Ecco quanto racconta Il Sole 24 ORE in merito ai dati di dicembre 2022 resi noti ieri dall’Enea: non è ancora un bilancio definitivo perché mancano tutti quelli che hanno fatto la corsa

di fine anno per rientrare nel 110% dopo il brusco altolà del decreto legge Aiuti-quater: l’Enea registra infatti, in questo Report, soltanto gli interventi che hanno già raggiunto la prima asseverazione al 30%. Potrebbero esserci quindi ancora sorprese, con queste pendenze, ma intanto il quadro diventa sempre più chiaro e i motori si fermano.
A dicembre ci sono altri 4,4 miliardi di investimenti asseverati per chiudere l’anno 2022 a 264mila cantieri e 46,3 miliardi di investimenti, quasi il triplo dell’anno 2021, quando il Superbonus era davvero decollato ma si era fermato a 16,2 miliardi. 

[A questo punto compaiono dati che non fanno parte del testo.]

theorem witness_SDispatchDeliversPush :
    ∀ pull : Bool,
      let l := { link0 with resp := { link0.resp with pending := [⟨⟨2, 0⟩, ⟨0x88, 0xFF, 0, 0⟩, pull⟩] } }
      (stateOf l).links[0]? = some l ∧ l.resp.pending = ⟨⟨2, 0⟩, ⟨0x88, 0xFF, 0, 0⟩, pull⟩ :: [] := by decide +kernel

theorem witness_ByteClockAlwaysAnswers :
    (withEvent (.byteClock 0 0xFF) link0).events = .byteClock 0 0xFF :: [] ∧
      (withEvent (.byteClock 0 0xFF) link0).links[0]? = some link0 ∧ link0.slot.restartLine = false := by decide +kernel

/-- The five verdicts: T19 (one echo matches), both echoes missing and id 6 > MAX_ID, T18 (pull), T17 (push), a push with a
changed value byte, and id -1 with one echo missing; then buffers one byte too short. -/
theorem witness_VSlotVerdict :
    let o := ByteOrder.le
    (ord16 o 2 0).toInt ≠ -1 ∧ (ord16 o 2 0 = ord16 o 2 0 ↔ ¬ord16 o 0 0 = ord16 o 2 0) ∧
    (ord16 o 0 0 = ord16 o 2 0 ↔ ord16 o 0 0 = ord16 o 2 0) ∧
    ¬(ord16 o 6 0 = ord16 o 6 0 ∧ 1 ≤ (ord16 o 6 0).toInt ∧ (ord16 o 6 0).toInt ≤ Cfg.default.maxId) ∧
    (1 ≤ (ord16 o 5 0).toInt ∧ (ord16 o 5 0).toInt ≤ Cfg.default.maxId ∧ ord16 o 5 0 ∈ SlotCfg.default.pullM) ∧
    (1 ≤ (ord16 o 1 0).toInt ∧ (ord16 o 1 0).toInt ≤ Cfg.default.maxId ∧ ord16 o 1 0 ∉ SlotCfg.default.pullM) ∧
    (ord16 o 0xFF 0xFF).toInt = -1 ∧
    (let l := exchanged [2, 0, 0x88, 0xFF, 0, 0, 0xFF, 0xFF, 0xFF] [0, 2, 0, 0x88, 0xFF, 0, 0, 2, 0]
     (stateOf l).links[0]? = some l ∧ 9 * 0 + 9 ≤ l.slot.tx.size ∧ 9 * 0 + 9 ≤ l.slot.rxBuf.size ∧
       (∀ j : Fin 4, l.slot.rxBuf.read (3 + j.val) = l.slot.tx.read (2 + j.val)) ∧
       l.slot.tx.size < 9 * 1 + 9) ∧
    (let l := exchanged [2, 0, 0x88, 0xFF, 0, 0, 0xFF, 0xFF, 0xFF] [0, 2, 0, 0x88, 0xFF, 0, 1, 2]
     ¬(∀ j : Fin 4, l.slot.rxBuf.read (3 + j.val) = l.slot.tx.read (2 + j.val)) ∧ 9 * 0 + 9 ≤ l.slot.tx.size ∧
       l.slot.rxBuf.size < 9 * 0 + 9) := by decide +kernel

theorem witness_VTxnExaminesEverySlot :
    (stateOf link0).links[0]? = some link0 ∧ 9 * 1 ≤ link0.slot.tx.size ∧ 9 * 1 ≤ link0.slot.rxBuf.size ∧
      9 * 0 ≤ link0.slot.tx.size ∧ link0.slot.tx.size < 9 * 2 ∧ (Memory.zero 8).size < 9 * 1 := by decide +kernel

/-- T24: the slot is synchronized, the responder is not, and the frame of T17 leaves it so. -/
theorem witness_UnsynchronizedResponderFailsFrame :
    let l : Link := { link0 with slot := { link0.slot with mSync := .synchronized } }
    ((stateOf l).links[0]? = some l ∧ l.Undisturbed ∧ l.resp.sSync = .unsynchronized ∧ l.resp.Inv ∧
      l.respCfg.startSeq = StartSeq.default ∧ 9 ≤ l.slot.rxBuf.size) ∧
    ∃ t, exec (.frame 0 ⟨2, 0⟩ ⟨0x88, 0xFF, 0, 0⟩) (stateOf l) = .next t ∧
      (t.links.getD 0 held).resp.sSync = .unsynchronized :=
  ⟨by decide +kernel, next_of_any (by decide +kernel)⟩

Quella del 2022 è stata una corsa che non ha precedenti nel mondo dell’edilizia.

Il dato di dicembre è piuttosto alto dopo il rallentamento di ottobre e novembre: è il quarto dell’anno, staccato dal risultato mostruoso di settembre (8,2 miliardi in un solo mese), ma pressoché appaiato a quelli di giugno e luglio. I lavori conclusi balzano dal 71,3%, sul totale degli investimenti asseverati di novembre, all’82,3% di dicembre, grazie a un dato record di 5,2 miliardi di lavori completati a dicembre. 

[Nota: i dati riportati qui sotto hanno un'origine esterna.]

-- ==== Sys2Proof/Machine/Dispatch.lean ====
section
/-!
DEFINITION. One arm per constructor of `Instr`: a direct call of its meaning.
-/
namespace Sys2Proof.Machine

def exec (i : Instr) (s : State) : Host.Outcome State Fault Refusal :=
  match i with
  | .vldmA1 cond dBit wBit rn vd imm8 => Sys2Proof.Machine.execVldmA1 cond dBit wBit rn vd imm8 s
  | .vldmdbA1 cond dBit rn vd imm8 => Sys2Proof.Machine.execVldmdbA1 cond dBit rn vd imm8 s
  | .vldmA2 cond dBit wBit rn vd imm8 => Sys2Proof.Machine.execVldmA2 cond dBit wBit rn vd imm8 s
  | .vldmdbA2 cond dBit rn vd imm8 => Sys2Proof.Machine.execVldmdbA2 cond dBit rn vd imm8 s
  | .vldmT1 dBit wBit rn vd imm8 => Sys2Proof.Machine.execVldmT1 dBit wBit rn vd imm8 s
  | .vldmdbT1 dBit rn vd imm8 => Sys2Proof.Machine.execVldmdbT1 dBit rn vd imm8 s
  | .vldmT2 dBit wBit rn vd imm8 => Sys2Proof.Machine.execVldmT2 dBit wBit rn vd imm8 s
  | .vldmdbT2 dBit rn vd imm8 => Sys2Proof.Machine.execVldmdbT2 dBit rn vd imm8 s
  | .vpopA1 cond dBit vd imm8 => Sys2Proof.Machine.execVpopA1 cond dBit vd imm8 s
  | .vpopA2 cond dBit vd imm8 => Sys2Proof.Machine.execVpopA2 cond dBit vd imm8 s
  | .vpopT1 dBit vd imm8 => Sys2Proof.Machine.execVpopT1 dBit vd imm8 s
  | .vpopT2 dBit vd imm8 => Sys2Proof.Machine.execVpopT2 dBit vd imm8 s
  | .undefPuw001A32 cond _ _ _ _ _ => Sys2Proof.Machine.execUndefPuw001A32 cond s
  | .undefPuw111A32 cond _ _ _ _ _ => Sys2Proof.Machine.execUndefPuw111A32 cond s
  | .undefPuw001T32 _ _ _ _ _ => Sys2Proof.Machine.execUndefPuw001T32 s
  | .undefPuw111T32 _ _ _ _ _ => Sys2Proof.Machine.execUndefPuw111T32 s
  | .seeRelatedA32 _ _ _ _ _ _ => Sys2Proof.Machine.execSeeRelatedA32 s
  | .seeRelatedT32 _ _ _ _ _ => Sys2Proof.Machine.execSeeRelatedT32 s
  | .seeVldrA32 _ _ _ _ _ _ _ => Sys2Proof.Machine.execSeeVldrA32 s
  | .seeVldrT32 _ _ _ _ _ _ => Sys2Proof.Machine.execSeeVldrT32 s
  | .fldmxA1Ia cond dBit wBit rn vd imm8 => Sys2Proof.Machine.execFldmxA1Ia cond dBit wBit rn vd imm8 s
  | .fldmxA1Db cond dBit rn vd imm8 => Sys2Proof.Machine.execFldmxA1Db cond dBit rn vd imm8 s
  | .fldmxT1Ia dBit wBit rn vd imm8 => Sys2Proof.Machine.execFldmxT1Ia dBit wBit rn vd imm8 s
  | .fldmxT1Db dBit rn vd imm8 => Sys2Proof.Machine.execFldmxT1Db dBit rn vd imm8 s

end Sys2Proof.Machine
end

Nel bilancio conclusivo del Superbonus 110% non si può ignorare la ripartizione regionale degli interventi. 
La Lombardia stacca tutti al traguardo finale, con 10,8 miliardi di investimenti asseverati e 8,4 miliardi di lavori completati, seguita da Veneto con 6,1 miliardi di investimenti.

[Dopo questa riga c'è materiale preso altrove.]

/-- V34 under both settings. -/
theorem test_fldmxA1Ia :
    refusedAs (run .a32 0xEC900B05#32 (wide 0x1000#32)) (.redirect .fldmx) = true ∧
    completes (run .a32 0xEC900B05#32 (odd 0x1000#32)) (fun u =>
      readD 0 u == 0x0706050403020100#64 && readD 1 u == 0x0F0E0D0C0B0A0908#64 && readD 2 u == 0xAAAAAAAABBBBBBBB#64 &&
        readReg 0#4 u == 0x1000#32) = true := by decide

/-- R108 by hand: `imm32 = 20`, so the start and the new base are 0x1014 - 20. -/
theorem test_fldmxA1Db :
    completes (run .a32 0xED310B05#32 (odd 0x1014#32)) (fun u =>
      readD 0 u == 0x0706050403020100#64 && readD 1 u == 0x0F0E0D0C0B0A0908#64 && readReg 1#4 u == 0x1000#32) = true := by
  decide

/-- R108 by hand: the base increases by `imm32 = 20`. -/
theorem test_fldmxT1Ia :
    completes (run .t32 0xECB00B05#32 (odd 0x1000#32)) (fun u =>
      readD 1 u == 0x0F0E0D0C0B0A0908#64 && readReg 0#4 u == 0x1014#32) = true := by decide

/-- R108 by hand, as in A32. -/
theorem test_fldmxT1Db :
    completes (run .t32 0xED310B05#32 (odd 0x1014#32)) (fun u =>
      readD 1 u == 0x0F0E0D0C0B0A0908#64 && readReg 1#4 u == 0x1000#32) = true := by decide

/-! ### Aborts, traps, refusals -/

/-- V21. -/
theorem test_misaligned :
    aborts (run .a32 0xECB00B02#32 (std 0x1002#32)) .alignment 0x1002#32 (fun u =>
      readReg 0#4 u == 0x1002#32 && u.pc == 0x8000#32 && readD 1 u == 0xAAAAAAAABBBBBBBB#64) = true := by decide

/-- The map of V40: the word at 0x1008 aborts. -/
def translationAt1008 : Params :=
  { vectorParams with memAdmission := .regions [{ base := 0x1008, size := 4, answer := .abort .translation }] }

/-- V40: only the third word aborts, so that one is reported. -/
theorem test_abort_in_the_middle :
    aborts (run .a32 0xEC900B04#32 (withParams translationAt1008 (std 0x1000#32))) (.memory .translation) 0x1008#32
      (fun u => readReg 0#4 u == 0x1000#32 && u.pc == 0x8000#32 && readD 2 u == 0xAAAAAAAABBBBBBBB#64) = true := by decide

/-- A map in which the word at 0x1008 aborts in User mode only (R48: the answer may depend on the state). -/
def privilegedAt1008 : Params :=
  { vectorParams with
    memAdmission := .regions [{ base := 0x1008, size := 4, answer := .abort .permission, mode := some .user }] }

theorem test_abort_by_mode :
    aborts (run .a32 0xEC900B04#32 { withParams privilegedAt1008 (std 0x1000#32) with mode := .user })
      (.memory .permission) 0x1008#32 (fun u => readReg 0#4 u == 0x1000#32 && u.pc == 0x8000#32) = true ∧
    completes (run .a32 0xEC900B04#32 (withParams privilegedAt1008 (std 0x1000#32))) (fun u =>
      readD 1 u == 0x0F0E0D0C0B0A0908#64) = true := by decide

/-- V41, V42, V43: the access check comes before the reads, and an UNDEFINED word before the access check. -/
theorem test_access_check :
    undefinedWith (run .a32 0xECB00B04#32 (withParams { vectorParams with fpCheck := .constant .undefined } (std 2#32)))
      (withParams { vectorParams with fpCheck := .constant .undefined } (std 2#32)) = true ∧
    trappedWith (run .a32 0xECB00B04#32 (withParams { vectorParams with fpCheck := .constant .hypTrap } (std 2#32)))
      (withParams { vectorParams with fpCheck := .constant .hypTrap } (std 2#32)) = true ∧
    undefinedWith (run .a32 0xEC300B04#32 (withParams { vectorParams with fpCheck := .constant .hypTrap } (std 2#32)))
      (withParams { vectorParams with fpCheck := .constant .hypTrap } (std 2#32)) = true := by decide

/-- V27, V28, V29, V30, V31 under the defaults. -/
theorem test_lists_refused :
    refusedAs (run .a32 0xEC900B00#32 (std 0x1000#32)) .unpredictableNoRegs = true ∧
    refusedAs (run .a32 0xECB00A00#32 (std 0x1000#32)) .unpredictableNoRegs = true ∧
    refusedAs (run .a32 0xECD0EB08#32 (std 0x1000#32)) .unpredictableRange = true ∧
    refusedAs (run .a32 0xEC900B22#32 (std 0x1000#32)) .unpredictableRange = true ∧
    refusedAs (run .a32 0xECB0FA04#32 (std 0x1000#32)) .unpredictableRange = true := by decide

/-- V32, V33, V35 under as_source_pseudocode, V36, V37, and V39 with a list of one word. -/
theorem test_refused :
    refusedAs (run .a32 0xECBF0B04#32 (std 0x1000#32)) .unpredictablePcBase = true ∧
    refusedAs (run .t32 0xEC9F0B02#32 (std 0x1000#32)) .unpredictablePcBase = true ∧
    refusedAs (run .a32 0xEC90FB05#32 (odd 0x1000#32)) .unpredictableOddList = true ∧
    refusedAs (run .a32 0xECB00B04#32 (std 0xFFFFFFF8#32)) .crossesTop = true ∧
    refusedAs (run .a32 0xED310A04#32 (std 0x8#32)) .crossesTop = true ∧
    refusedAs (run .a32 0xEC900A01#32 (std 0x3000#32)) (.outsideMemory 0x3000#32) = true := by decide

/-- V23, V24. -/
theorem test_condition :
    completes (run .a32 0x4CB02B02#32 (std 0x1000#32)) (fun u => u == { std 0x1000#32 with pc := 0x8004#32 }) = true ∧
    completes (run .a32 0x4CB02B02#32 { std 0x1000#32 with flagN := true }) (fun u =>
      readD 2 u == 0x0706050403020100#64 && readReg 0#4 u == 0x1008#32 && u.pc == 0x8004#32) = true := by decide

/-! ### The step -/

/-- P1 step 1: the bytes `04 0B B0 EC` at `pc`, read little-endian in either byte order of data. -/
theorem test_step :
    completes (step (placeBytes 0x8000#32 [0x04#8, 0x0B#8, 0xB0#8, 0xEC#8] (std 0x1000#32))) (fun u =>
      readD 0 u == 0x0706050403020100#64 && u.pc == 0x8004#32) = true ∧
    completes (step (placeBytes 0x8000#32 [0x04#8, 0x0B#8, 0xB0#8, 0xEC#8] { std 0x1000#32 with e := true })) (fun u =>
      readD 0 u == 0x0001020304050607#64) = true := by decide

/-- A table word placed by `withFetchWord` is the next instruction: `0x0C900B04` in A32, `0xECB00B04` in T32. -/
theorem test_withFetchWord :
    decodeTableWord 32 0x0C900B04 = some (.vldmA1 0#4 0#1 0#1 0#4 0#4 4#8) ∧
    decodeTableWord 32 0xECB00B04 = some (.vldmT1 0#1 1#1 0#4 0#4 4#8) ∧
    completes (step (State.reset.withFetchWord 32 0xECB00B04)) (fun u => u.pc == 4#32 && readReg 0#4 u == 16#32) = true := by
  decide

/-! ### Witnesses: states and operands that meet the hypotheses of the obligations -/

/-- The conditions of `LegalList`, evaluated. -/
def legalCheck (t : Transfer) (s : State) : Bool :=
  decide (t.n = 15#4 → t.wback = false ∧ s.iset = .a32) && decide (0 < t.regs) &&
    decide (t.single = false → t.regs ≤ 16) && decide (t.d + t.regs ≤ 32) &&
    decide (t.single = false → isOdd t.imm8 = true → t.d + t.regs ≤ 16)

theorem legal_of_check {t : Transfer} {s : State} (h : legalCheck t s = true) : LegalList t s := by
  simp only [legalCheck, Bool.and_eq_true, decide_eq_true_eq] at h
  obtain ⟨⟨⟨⟨h1, h2⟩, h3⟩, h4⟩, h5⟩ := h
  exact ⟨h1, h2, h3, h4, h5⟩

/-- The conditions of `RunsNormally`, evaluated. -/
def runsCheck (t : Transfer) (s : State) : Bool :=
  conditionPasses t.cond s && legalCheck t s && decide (fpAccess s = some .enabled) &&
    isWordAligned (startAddress t s) && decide ((startAddress t s).toNat + 4 * t.imm8.toNat ≤ 2 ^ 32) &&
    decide (∀ i < wordCount t, memAdmit (wordAddress t s i) s = .ok)

theorem runs_of_check {t : Transfer} {s : State} (h : runsCheck t s = true) : RunsNormally t s := by
  simp only [runsCheck, Bool.and_eq_true, decide_eq_true_eq] at h
  obtain ⟨⟨⟨⟨⟨h1, h2⟩, h3⟩, h4⟩, h5⟩, h6⟩ := h
  exact ⟨h1, legal_of_check h2, h3, h4, h5, h6⟩

theorem test_witness_DecodeInvertsEncode :
    WellFormed (.vldmA1 0b1110#4 1#1 1#1 15#4 15#4 0xFE#8) ∧ WellFormed (.seeVldrT32 1#1 1#1 15#4 15#4 1#1 0xFF#8) := by
  decide

theorem test_witness_EncodeInvertsDecode :
    decode .a32 [0x04#8, 0x0B#8, 0xB0#8, 0xEC#8, 0x55#8] = .instr (.vldmA1 0b1110#4 0#1 1#1 0#4 0#4 4#8) [0x55#8] := by
  decide

/-- The longest lists and the last registers. -/
theorem test_witness_AssembledListDecodes :
    assembleDoubles 16 31 = some (1#1, 0#4, 32#8) ∧ assembleDoubles 31 31 = some (1#1, 15#4, 2#8) ∧
    assembleDoubles 0 16 = none ∧ assembleSingles 0 31 = some (0#1, 0#4, 32#8) ∧
    assembleSingles 31 31 = some (1#1, 15#4, 1#8) := by decide

/-- R27 at the last `S` register and the last `D` register with halves. -/
theorem test_witness_SinglesAreHalvesOfDoubles :
    readD 15 (writeS 31 0x11112222#32 (std 0#32)) = 0x11112222BBBBBBBB#64 ∧
    readS 30 (writeD 15 0x1111222233334444#64 (std 0#32)) = 0x33334444#32 ∧
    readQ 15 (writeD 31 1#64 (std 0#32)) = 0x0000000000000001AAAAAAAABBBBBBBB#128 := by decide

/-- V26's base, the T32 offset, and register 14. -/
theorem test_witness_BaseRegisterReads :
    readReg 15#4 (std 0#32) = 0x8008#32 ∧ readReg 15#4 (inT32 (std 0#32)) = 0x8004#32 ∧ (14#4 : BitVec 4) ≠ 15#4 ∧
    readReg 14#4 (writeReg 14#4 7#32 (std 0#32)) = 7#32 := by decide

/-- The four clauses on `CurrentCond()`. -/
theorem test_witness_ConditionTable :
    (std 0#32).iset = .a32 ∧ (inT32 (std 0#32)).itstate = 0#8 ∧
    currentCond 0b1110#4 { inT32 (std 0#32) with itstate := 0x18#8 } = some 0b0001#4 ∧
    currentCond 0b1110#4 { inT32 (std 0#32) with itstate := 0x10#8 } = none := by decide

theorem test_witness_WordByteOrder :
    (std 0#32).e = false ∧ wordAt 0x1004#32 (std 0#32) = 0x07060504#32 ∧
    wordAt 0x1004#32 { std 0#32 with e := true } = 0x04050607#32 := by decide

theorem test_witness_DoublewordByteOrder :
    7 < 8 ∧ doubleAt 0x1004#32 (std 0#32) = 0x0B0A090807060504#64 ∧
    doubleAt 0x1004#32 { std 0#32 with e := true } = 0x0405060708090A0B#64 := by decide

Gli interventi per tipologia vedono i condomìni al 46,1% dell’investimento totale, le abitazioni unifamiliari al 38%, gli edifici con un massimo di quattro unità indipendenti il 15,9 per cento.
L’importo medio degli investimenti nei condomìni si attesta a 598,8 milioni, nelle unifamiliari a 113,7 milioni, negli edifici plurifamiliari a 97 milioni.